Le football ? Une activité de professionnels !

Luzenac accès refusé en Ligue 2En France, le feuilleton footballistique de l’été a concerné le petit club de LAP (Luzenac Ariège Pyrénées). Ayant obtenu son billet sur le terrain, grâce à une 2e place en National, Luzenac ne jouera pas en Ligue 2 cette saison 2014-2015.

Luzenac, petit village de 650 habitants situé dans l’Ariège, avait créé la sensation la saison dernière en validant son billet pour la Ligue 2 après une incroyable seconde place de National.

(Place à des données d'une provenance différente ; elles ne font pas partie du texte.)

-- ==== Sys2Proof/Laws/Encoding.lean ====
section
/-! SUPPORT. The fields of an encoded word are the ones put in: one lemma per field and shape of word. -/

namespace Sys2Proof

theorem extract_hi {p q : Nat} (x : BitVec p) (y : BitVec q) (k w : Nat) (h : q ≤ k) :
    (x ++ y).extractLsb' k w = x.extractLsb' (k - q) w := by
  apply BitVec.eq_of_getLsbD_eq
  intro i hi
  have : ¬ k + i < q := by omega
  simp only [BitVec.getLsbD_extractLsb', BitVec.getLsbD_append, this, if_false]
  rw [show k - q + i = k + i - q by omega]

theorem extract_lo {p q : Nat} (x : BitVec p) (y : BitVec q) (k w : Nat) (h : k + w ≤ q) :
    (x ++ y).extractLsb' k w = y.extractLsb' k w := by
  apply BitVec.eq_of_getLsbD_eq
  intro i hi
  have : k + i < q := by omega
  simp only [BitVec.getLsbD_extractLsb', BitVec.getLsbD_append, this, if_true]

theorem extract_all {w : Nat} (x : BitVec w) : x.extractLsb' 0 w = x := by simp

@[simp] theorem hi31 (n : BitVec 3) (b : BitVec 1) : (n ++ b).extractLsb' 1 3 = n := by
  rw [extract_hi _ _ _ _ (by decide)]; exact extract_all n
@[simp] theorem lo31 (n : BitVec 3) (b : BitVec 1) : (n ++ b).extractLsb' 0 1 = b := by
  rw [extract_lo _ _ _ _ (by decide)]; exact extract_all b
@[simp] theorem hi22 (n b : BitVec 2) : (n ++ b).extractLsb' 2 2 = n := by
  rw [extract_hi _ _ _ _ (by decide)]; exact extract_all n
@[simp] theorem lo22 (n b : BitVec 2) : (n ++ b).extractLsb' 0 2 = b := by
  rw [extract_lo _ _ _ _ (by decide)]; exact extract_all b

theorem append_extract (x : BitVec 20) : x.extractLsb' 16 4 ++ x.extractLsb' 0 16 = x := by
  apply BitVec.eq_of_getLsbD_eq
  intro i hi
  simp only [BitVec.getLsbD_append, BitVec.getLsbD_extractLsb', Nat.zero_add]
  by_cases h : i < 16
  · simp [h]
  · have e : 16 + (i - 16) = i := by omega
    have l : i - 16 < 4 := by omega
    simp [h, e, l]

section
variable (t n m z : BitVec 4) (i8 : BitVec 8) (d12 : BitVec 12)

@[simp] theorem topN_c4 : topN (c4 t n m z) = t := by
  rw [topN, c4, extract_hi _ _ _ _ (by decide), extract_hi _ _ _ _ (by decide), extract_hi _ _ _ _ (by decide)]; exact extract_all t
@[simp] theorem nN_c4 : nN (c4 t n m z) = n := by
  rw [nN, c4, extract_hi _ _ _ _ (by decide), extract_hi _ _ _ _ (by decide), extract_lo _ _ _ _ (by decide)]; exact extract_all n
@[simp] theorem mN_c4 : mN (c4 t n m z) = m := by
  rw [mN, c4, extract_hi _ _ _ _ (by decide), extract_lo _ _ _ _ (by decide)]; exact extract_all m
@[simp] theorem zN_c4 : zN (c4 t n m z) = z := by
  rw [zN, c4, extract_lo _ _ _ _ (by decide)]; exact extract_all z
@[simp] theorem bits31_c4 : (c4 t n m z).extractLsb' 1 3 = z.extractLsb' 1 3 := by
  rw [c4, extract_lo _ _ _ _ (by decide)]
@[simp] theorem topN_c48 : topN (c48 t n i8) = t := by
  rw [topN, c48, extract_hi _ _ _ _ (by decide), extract_hi _ _ _ _ (by decide)]; exact extract_all t
@[simp] theorem nN_c48 : nN (c48 t n i8) = n := by
  rw [nN, c48, extract_hi _ _ _ _ (by decide), extract_lo _ _ _ _ (by decide)]; exact extract_all n
@[simp] theorem imm8F_c48 : imm8F (c48 t n i8) = i8 := by
  rw [imm8F, c48, extract_lo _ _ _ _ (by decide)]; exact extract_all i8
@[simp] theorem topN_c412 : topN (c412 t d12) = t := by
  rw [topN, c412, extract_hi _ _ _ _ (by decide)]; exact extract_all t
@[simp] theorem disp12F_c412 : disp12F (c412 t d12) = d12 := by
  rw [disp12F, c412, extract_lo _ _ _ _ (by decide)]; exact extract_all d12

end

section
variable (op m n d : BitVec 6) (e : BitVec 4) (i10 : BitVec 10) (i16 : BitVec 16)

@[simp] theorem opF_w6 : opF (w6 op m e n d) = op := by
  rw [opF, w6, extract_hi _ _ _ _ (by decide), extract_hi _ _ _ _ (by decide), extract_hi _ _ _ _ (by decide),
    extract_hi _ _ _ _ (by decide), extract_hi _ _ _ _ (by decide)]; exact extract_all op
@[simp] theorem mF_w6 : mF (w6 op m e n d) = m := by
  rw [mF, w6, extract_hi _ _ _ _ (by decide), extract_hi _ _ _ _ (by decide), extract_hi _ _ _ _ (by decide),
    extract_hi _ _ _ _ (by decide), extract_lo _ _ _ _ (by decide)]; exact extract_all m
@[simp] theorem extF_w6 : extF (w6 op m e n d) = e := by
  rw [extF, w6, extract_hi _ _ _ _ (by decide), extract_hi _ _ _ _ (by decide), extract_hi _ _ _ _ (by decide),
    extract_lo _ _ _ _ (by decide)]; exact extract_all e
@[simp] theorem nF_w6 : nF (w6 op m e n d) = n := by
  rw [nF, w6, extract_hi _ _ _ _ (by decide), extract_hi _ _ _ _ (by decide), extract_lo _ _ _ _ (by decide)]
  exact extract_all n
@[simp] theorem dF_w6 : dF (w6 op m e n d) = d := by
  rw [dF, w6, extract_hi _ _ _ _ (by decide), extract_lo _ _ _ _ (by decide)]; exact extract_all d
@[simp] theorem resF_w6 : resF (w6 op m e n d) = 0#4 := by
  rw [resF, w6, extract_lo _ _ _ _ (by decide)]; exact extract_all 0#4
@[simp] theorem opF_w10 : opF (w10 op m i10 d) = op := by
  rw [opF, w10, extract_hi _ _ _ _ (by decide), extract_hi _ _ _ _ (by decide), extract_hi _ _ _ _ (by decide),
    extract_hi _ _ _ _ (by decide)]; exact extract_all op
@[simp] theorem mF_w10 : mF (w10 op m i10 d) = m := by
  rw [mF, w10, extract_hi _ _ _ _ (by decide), extract_hi _ _ _ _ (by decide), extract_hi _ _ _ _ (by decide),
    extract_lo _ _ _ _ (by decide)]; exact extract_all m
@[simp] theorem imm10F_w10 : imm10F (w10 op m i10 d) = i10 := by
  rw [imm10F, w10, extract_hi _ _ _ _ (by decide), extract_hi _ _ _ _ (by decide), extract_lo _ _ _ _ (by decide)]
  exact extract_all i10
@[simp] theorem dF_w10 : dF (w10 op m i10 d) = d := by
  rw [dF, w10, extract_hi _ _ _ _ (by decide), extract_lo _ _ _ _ (by decide)]; exact extract_all d
@[simp] theorem resF_w10 : resF (w10 op m i10 d) = 0#4 := by
  rw [resF, w10, extract_lo _ _ _ _ (by decide)]; exact extract_all 0#4
@[simp] theorem opF_w16 : opF (w16 op i16 d) = op := by
  rw [opF, w16, extract_hi _ _ _ _ (by decide), extract_hi _ _ _ _ (by decide), extract_hi _ _ _ _ (by decide)]
  exact extract_all op
@[simp] theorem imm16F_w16 : imm16F (w16 op i16 d) = i16 := by
  rw [imm16F, w16, extract_hi _ _ _ _ (by decide), extract_hi _ _ _ _ (by decide), extract_lo _ _ _ _ (by decide)]
  exact extract_all i16
@[simp] theorem dF_w16 : dF (w16 op i16 d) = d := by
  rw [dF, w16, extract_hi _ _ _ _ (by decide), extract_lo _ _ _ _ (by decide)]; exact extract_all d
@[simp] theorem resF_w16 : resF (w16 op i16 d) = 0#4 := by
  rw [resF, w16, extract_lo _ _ _ _ (by decide)]; exact extract_all 0#4

end

section
variable (l : BitVec 1) (a : TReg)

@[simp] theorem likelyF_branchD : likelyF (branchD l a) = l := by
  rw [likelyF, branchD, extract_hi _ _ _ _ (by decide), extract_hi _ _ _ _ (by decide)]; exact extract_all l
@[simp] theorem branchRes_branchD : branchRes (branchD l a) = 0#2 := by
  rw [branchRes, branchD, extract_hi _ _ _ _ (by decide), extract_lo _ _ _ _ (by decide)]; exact extract_all 0#2
@[simp] theorem targetF_branchD : targetF (branchD l a) = a := by
  rw [targetF, branchD, extract_lo _ _ _ _ (by decide)]; exact extract_all a
@[simp] theorem trM_hi : (trM a).extractLsb' 3 3 = 0#3 := by
  rw [trM, extract_hi _ _ _ _ (by decide)]; exact extract_all 0#3
@[simp] theorem trM_lo : (trM a).extractLsb' 0 3 = a := by
  rw [trM, extract_lo _ _ _ _ (by decide)]; exact extract_all a

end

end Sys2Proof
end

Par leurs performances sur les terrains de National, en 2013-2014, les joueurs de Luzenac avaient validé le précieux sésame de l’accession en Ligue 2, en terminant 2e de National derrière l’US Orléans. Mais cette ascension gagnée sur les 34 matches de la saison de National n’a pas été suffisante pour attendrir les grandes instances du football français… Perdu dans la région Midi-Pyrénées, Luzenac a donc donné quelques nuits blanches aux dirigeants du football français (LFP et FFF) durant l’été. Car ces derniers ont tout fait pour que Luzenac reste un petit village connu pour ses carrières de talc plutôt que ses performances sportives.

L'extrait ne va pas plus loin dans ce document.